= Entries supplied =
/-- The gate list instructions (R271, R273, R274, R275) for an external endpoint in scope whose tile answers: GT.LOAD fills the
pending bank, GT.ARM sets its start time, GT.STAT returns the three words; the statuses that GT.LOAD and GT.ARM end with otherwise.
Takeover and the entry in force (R271, R275): at time t the entry is the first whose durations up to it pass (t - S) mod CT, the last
when none does. That the engine's copy of Fabric Time and the NIU's are the keeper's own value is read from the spec by inference (log
entry 12). -/
def Obligations.GateLists : Prop :=
  (∀ (s : State) (e : EngId) (w : Word) (n : Nat),
      let x := s.m.eng e
      let y := s.m.niu n
      let d (i : Nat) : Word := Memory.word x.sram ((bf w 24 16 + 8 * i) % 65536)
      let cnt := bf (d 0) 0 7
      let ct := bf (d 0) 32 32
      let now := s.m.ftNs
      let b := (x.reg (wB w)).toNat
      let fits := 1 ≤ cnt ∧ cnt ≤ 64 ∧ bf (d 0) 7 25 = 0 ∧ 64 ≤ ct ∧ ∀ i, i < cnt → bf (d (i + 1)) 35 29 = 0 ∧ 8 ≤ bf (d (i + 1)) 0 32
      let read := (s.m.readPc e).readWords e (bf w 24 16) (1 + min 64 cnt)
      let gone (m : Mach) (st : Nat) : Mach := (m.modEng e (fun x => { x with insn := w })).endStatus e st []
      (x.reg (wA w)).toNat = n → n < 512 → inScope e (some (quadOf (n / 4))) = true → s.m.domLive (n / 4) = true →
      (Issues s e w 0x82 → bf w 24 16 % 8 = 0 → fits → y.gateSt ≠ 2 →
        DoesAt (.gtLoad e) s e (x.awaits w 0 [])
          (read.modNiu n (fun y => { y with gateP := ⟨(List.range cnt).map (fun i => d (i + 1)), ct, 0⟩, gateSt := 1 }))) ∧
      (Issues s e w 0x82 → bf w 24 16 % 8 = 0 → fits → y.gateSt = 2 → Does (.gtLoad e) s (gone read 1)) ∧
      (Issues s e w 0x82 → bf w 24 16 % 8 = 0 → ¬ fits → Does (.gtLoad e) s (gone read 3)) ∧
      (Issues s e w 0x82 → bf w 24 16 % 8 ≠ 0 →
        Does (.gtLoad e) s (((s.m.readPc e).modEng e (fun x => { x with insn := w })).haltFault e 9)) ∧
      (Issues s e w 0x83 → (y.gateSt = 0 ∨ s.m.keep.st = .free ∨ s.m.keep.st = .frozen) → Does (.gtArm e) s (gone (s.m.readPc e) 1)) ∧
      (Issues s e w 0x83 → (s.m.keep.st = .track ∨ s.m.keep.st = .holdover) → y.gateSt = 2 → y.gateP.s < now + 100 →
        Does (.gtArm e) s (gone (s.m.readPc e) 5)) ∧
      (∀ k, Issues s e w 0x83 → y.gateSt ≠ 0 → (s.m.keep.st = .track ∨ s.m.keep.st = .holdover) →
        (y.gateSt = 2 → now + 100 ≤ y.gateP.s) → (k ≠ 0 → bt w 42 = true) →
        (∀ j, j < k → b + j * y.gateP.ct < now + 100) → now + 100 ≤ b + k * y.gateP.ct →
        DoesAt (.gtArm e) s e (x.awaits w 0 [])
          ((s.m.readPc e).modNiu n (fun y => { y with gateP := { y.gateP with s := b + k * y.gateP.ct }, gateSt := 2 }))) ∧
      (Issues s e w 0x83 → y.gateSt ≠ 0 → (s.m.keep.st = .track ∨ s.m.keep.st = .holdover) →
        (y.gateSt = 2 → now + 100 ≤ y.gateP.s) → bt w 42 = false → b < now + 100 →
        Does (.gtArm e) s (((((s.m.readPc e).modEng e (fun x => { x with insn := w })).addFld (aGt n 0x28) 16 16 1).orReg (aGt n 0x20) 1).endStatus
          e 4 [])) ∧
      (Issues s e w 0x84 → y.gate.ents ≠ [] →
        DoesAt (.gtStat e) s e (x.awaits w 0 [(wD w, (s.m.readPc e).gtStatWord n), ((wD w + 1) % 16, (s.m.readPc e).gtCtWord n),
          ((wD w + 2) % 16, y.gate.ents.getD y.gateIdx 0)]) (s.m.readPc e))) ∧
  (∀ (s : State) (e : EngId) (w : Word),
      let a := ((s.m.eng e).reg (wA w)).toNat
      let gone (m : Mach) (st : Nat) : Mach := (m.modEng e (fun x => { x with insn := w })).endStatus e st []
      (Issues s e w 0x82 → a < 516 → inScope e (some (quadOf (epTile a))) = false → Does (.gtLoad e) s (gone (s.m.readPc e) 6)) ∧
      (Issues s e w 0x83 → a < 516 → inScope e (some (quadOf (epTile a))) = false → Does (.gtArm e) s (gone (s.m.readPc e) 6)) ∧
      (Issues s e w 0x82 → 512 ≤ a → (a < 516 → inScope e (some (quadOf (epTile a))) = true) → bf w 24 16 % 8 = 0 →
        Does (.gtLoad e) s (gone ((s.m.readPc e).readWords e (bf w 24 16) (1 + min 64 (bf (s.m.descWord e w 0) 0 7))) 3)) ∧
      (Issues s e w 0x83 → 512 ≤ a → (a < 516 → inScope e (some (quadOf (epTile a))) = true) →
        Does (.gtArm e) s (gone (s.m.readPc e) 3))) ∧
  (∀ (s : State) (ep : Ep) (g : GateList) (i : Nat),
      let y := s.m.niu ep
      let t := s.m.ftNs
      let upTo (j : Nat) : Nat := ((g.ents.take (j + 1)).map (fun w => bf w 0 32)).sum
      s.m.test.scan = false → g.s ≤ t → 0 < g.ct → g.ents.length ≤ 64 → i < g.ents.length →
      (∀ j, j < i → upTo j ≤ (t - g.s) % g.ct) → ((t - g.s) % g.ct < upTo i ∨ i + 1 = g.ents.length) →
      (y.gateSt = 2 → y.gateP = g →
        Does (.gateTakeover ep) s ((s.m.modNiu ep (fun y =>
          { y with gate := g, gateP := ⟨[], 0, 0⟩, gateSt := 0, gateCyc := (t - g.s) / g.ct, gateIdx := i })).orReg (aGt ep 0x20) 2)) ∧
      (y.gate = g → s.m.keep.st ≠ .frozen → y.gateCyc = (t - g.s) / g.ct →
        Does (.gateEntryChange ep) s (s.m.modNiu ep (fun y => { y with gateIdx := i }))) ∧
      (y.gate = g → s.m.keep.st = .frozen → Does (.gateEntryChange ep) s s.m))

/-- One refill tick (R244, R268, R269): once at each multiple of 20 ns that Fabric Time reaches, every shaper of a powered NIU takes
its pending mode, rate and burst and then refills, up to its burst, and every deadline and timeout of a powered NIU or combine node
comes one tick nearer; nothing happens while Fabric Time is frozen, away from a multiple, or at one that has ticked. -/
def Obligations.RefillTick : Prop :=
  ∀ (s : State) (n k : Nat), s.m.test.scan = false →
    let a := (s.m.niu n).shaper n k
    let b : Shaper := match a.pend with
      | none => a
      | some (mode, rate, burst) =>
        { a with mode := mode, rate := rate, burst := burst, pend := none, tok := if mode ≠ 2 ∧ 0 < a.tok then 0 else a.tok }
    (s.m.keep.st = .frozen ∨ s.m.atMultiple 20 = false ∨ s.m.ftNs / 20 = s.m.keep.ticked → Does .refillTick s s.m) ∧
    (s.m.keep.st ≠ .frozen → s.m.atMultiple 20 = true → s.m.ftNs / 20 ≠ s.m.keep.ticked →
      ∃ t, exec .refillTick s = .next t ∧
        (n < 516 → s.m.domLive (epTile n) = true →
          (t.m.niu n).shaper n k =
            (if b.mode = 0 ∨ b.rate = 0 then b
             else { b with tok := if b.mode = 2 then max b.tok (min (b.tok + b.rate) (b.burst * 16 : Nat))
                                  else min (b.tok + b.rate) (b.burst * 16 : Nat) })) ∧
        (n < 516 → s.m.domLive (epTile n) = true →
          (t.m.niu n).ctxs = (s.m.niu n).ctxs.map (fun c => { c with ticks := c.ticks.map (· - 1) }) ∧
          (∀ j, Tab.get dNone (t.m.niu n).trk j = (Tab.get dNone (s.m.niu n).trk j).map (fun r => { r with ddl := r.ddl.map (· - 1) }) ∧
            Tab.get dNone (t.m.niu n).pwb j = (Tab.get dNone (s.m.niu n).pwb j).map (fun r => { r with ddl := r.ddl.map (· - 1) }))) ∧
        (∀ u g, g < 256 → t.m.node u g =
          (if s.m.domLive u = true then (s.m.node u g).map (fun x => { x with ticks := x.ticks - 1 }) else s.m.node u g)) ∧
        (s.m.domLive (epTile n) = false → t.m.niu n = s.m.niu n) ∧
        t.m.engs = s.m.engs ∧ t.m.regs = s.m.regs ∧ t.m.keep = { s.m.keep with ticked := s.m.ftNs / 20 } ∧ t.guards = s.guards ∧ t.pending = s.pending)
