-- ==== Sys2Proof/Laws/Route.lean ====
section
/-! SUPPORT. Two facts about routes: an epoch is gone where nothing is held anywhere, and an image that marks every tile UNREACH and
sets no mask bit is one that RT.LOAD takes. -/

namespace Sys2Proof.Machine

/-- No packet anywhere, so none of any epoch (R178). -/
theorem Mach.epochGone_empty {m : Mach} (e : Nat) (h1 : m.rin = []) (h2 : m.dirs = []) (h3 : m.cbu = []) (h4 : m.cb = [])
    (h5 : m.spine.stn = []) (h6 : m.spine.flight = []) : m.epochGone e = true := by
  have hv : ∀ t, m.rtrEpochs t = [] := by
    intro t
    have hl : ∀ l b, m.linkEpochs l b = [] := by
      intro l b
      simp [Mach.linkEpochs, Mach.dir, h2, Tab.get, Tab.find, dDir, LDir.init, slotFlits]
    simp [Mach.rtrEpochs, Mach.vcEpochs, hl, Mach.cbEpochs, Mach.vc, Mach.cbUnit, Mach.node, h1, h3, h4,
      Tab.get, Tab.find, dVc, dCbu, dNone, VcBuf.empty, CbUnit.init]
  have hs : ∀ p, m.stnEpochs p = [] := by
    intro p
    simp [Mach.stnEpochs, Mach.stn, h5, h6, Tab.get, Tab.find, dStn, Station.init]
  simp [Mach.epochGone, hv, hs]

/-- An image with every tile UNREACH and every mask zero breaks no condition of R176. -/
theorem Mach.imgBad_unreach {m : Mach} {h : FlitBits} {l : List FlitBits} (hl : ∀ x ∈ l, x = 0) (h1 : bf h 168 344 = 0)
    (h2 : ¬((imgOfLines (h :: l)).mode0 = 3 ∨ (imgOfLines (h :: l)).mode1 = 3 ∨ 10 ≤ (imgOfLines (h :: l)).thr))
    (h3 : ∀ i < 128, bt (imgOfLines (h :: l)).unr i = true) : m.imgBad (imgOfLines (h :: l)) = false := by
  have hz : ∀ k, l.getD k 0 = 0 := by
    intro k
    rw [List.getD_eq_getElem?_getD]
    cases hk : l[k]? with
    | none => rfl
    | some x => simpa using hl x (List.mem_of_getElem? hk)
  have hk : ∀ t sec i, (imgOfLines (h :: l)).mask t sec i = 0 := by
    intro t sec i
    simp only [Img.mask, imgOfLines]
    rw [show 1 + 6 * t + sec = (6 * t + sec) + 1 by omega, List.getD_cons_succ, hz]
    simp
  have hb : ∀ t sec, m.maskBad t sec 0 = false := by intro t sec; simp [Mach.maskBad, bt]
  have hd : ((imgOfLines (h :: l)).lines.getD []).headD 0 = h := rfl
  simp only [Mach.imgBad, hd, hk, hb, h1, h2, bt]
  simp
  intro t _ sec _ _ i hi
  have hu := h3 i hi
  rw [bt] at hu
  exact ⟨fun _ h => absurd (hu.symm.trans h) (by decide), by cases spineOf i <;> simp⟩

end Sys2Proof.Machine
end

= Your goal =
When the line containing "(gone read 1)) ∧" is reached, include it and stop. Until then, output each line of the entries exactly as given, starting from the first.

= Answer box =
/-- The gate list instructions (R271, R273, R274, R275) for an external endpoint in scope whose tile answers: GT.LOAD fills the
pending bank, GT.ARM sets its start time, GT.STAT returns the three words; the statuses that GT.LOAD and GT.ARM end with otherwise.
Takeover and the entry in force (R271, R275): at time t the entry is the first whose durations up to it pass (t - S) mod CT, the last
when none does. That the engine's copy of Fabric Time and the NIU's are the keeper's own value is read from the spec by inference (log
entry 12). -/
def Obligations.GateLists : Prop :=
  (∀ (s : State) (e : EngId) (w : Word) (n : Nat),
      let x := s.m.eng e
      let y := s.m.niu n
      let d (i : Nat) : Word := Memory.word x.sram ((bf w 24 16 + 8 * i) % 65536)
      let cnt := bf (d 0) 0 7
      let ct := bf (d 0) 32 32
      let now := s.m.ftNs
      let b := (x.reg (wB w)).toNat
      let fits := 1 ≤ cnt ∧ cnt ≤ 64 ∧ bf (d 0) 7 25 = 0 ∧ 64 ≤ ct ∧ ∀ i, i < cnt → bf (d (i + 1)) 35 29 = 0 ∧ 8 ≤ bf (d (i + 1)) 0 32
      let read := (s.m.readPc e).readWords e (bf w 24 16) (1 + min 64 cnt)
      let gone (m : Mach) (st : Nat) : Mach := (m.modEng e (fun x => { x with insn := w })).endStatus e st []
      (x.reg (wA w)).toNat = n → n < 512 → inScope e (some (quadOf (n / 4))) = true → s.m.domLive (n / 4) = true →
      (Issues s e w 0x82 → bf w 24 16 % 8 = 0 → fits → y.gateSt ≠ 2 →
        DoesAt (.gtLoad e) s e (x.awaits w 0 [])
          (read.modNiu n (fun y => { y with gateP := ⟨(List.range cnt).map (fun i => d (i + 1)), ct, 0⟩, gateSt := 1 }))) ∧
      (Issues s e w 0x82 → bf w 24 16 % 8 = 0 → fits → y.gateSt = 2 → Does (.gtLoad e) s (gone read 1)) ∧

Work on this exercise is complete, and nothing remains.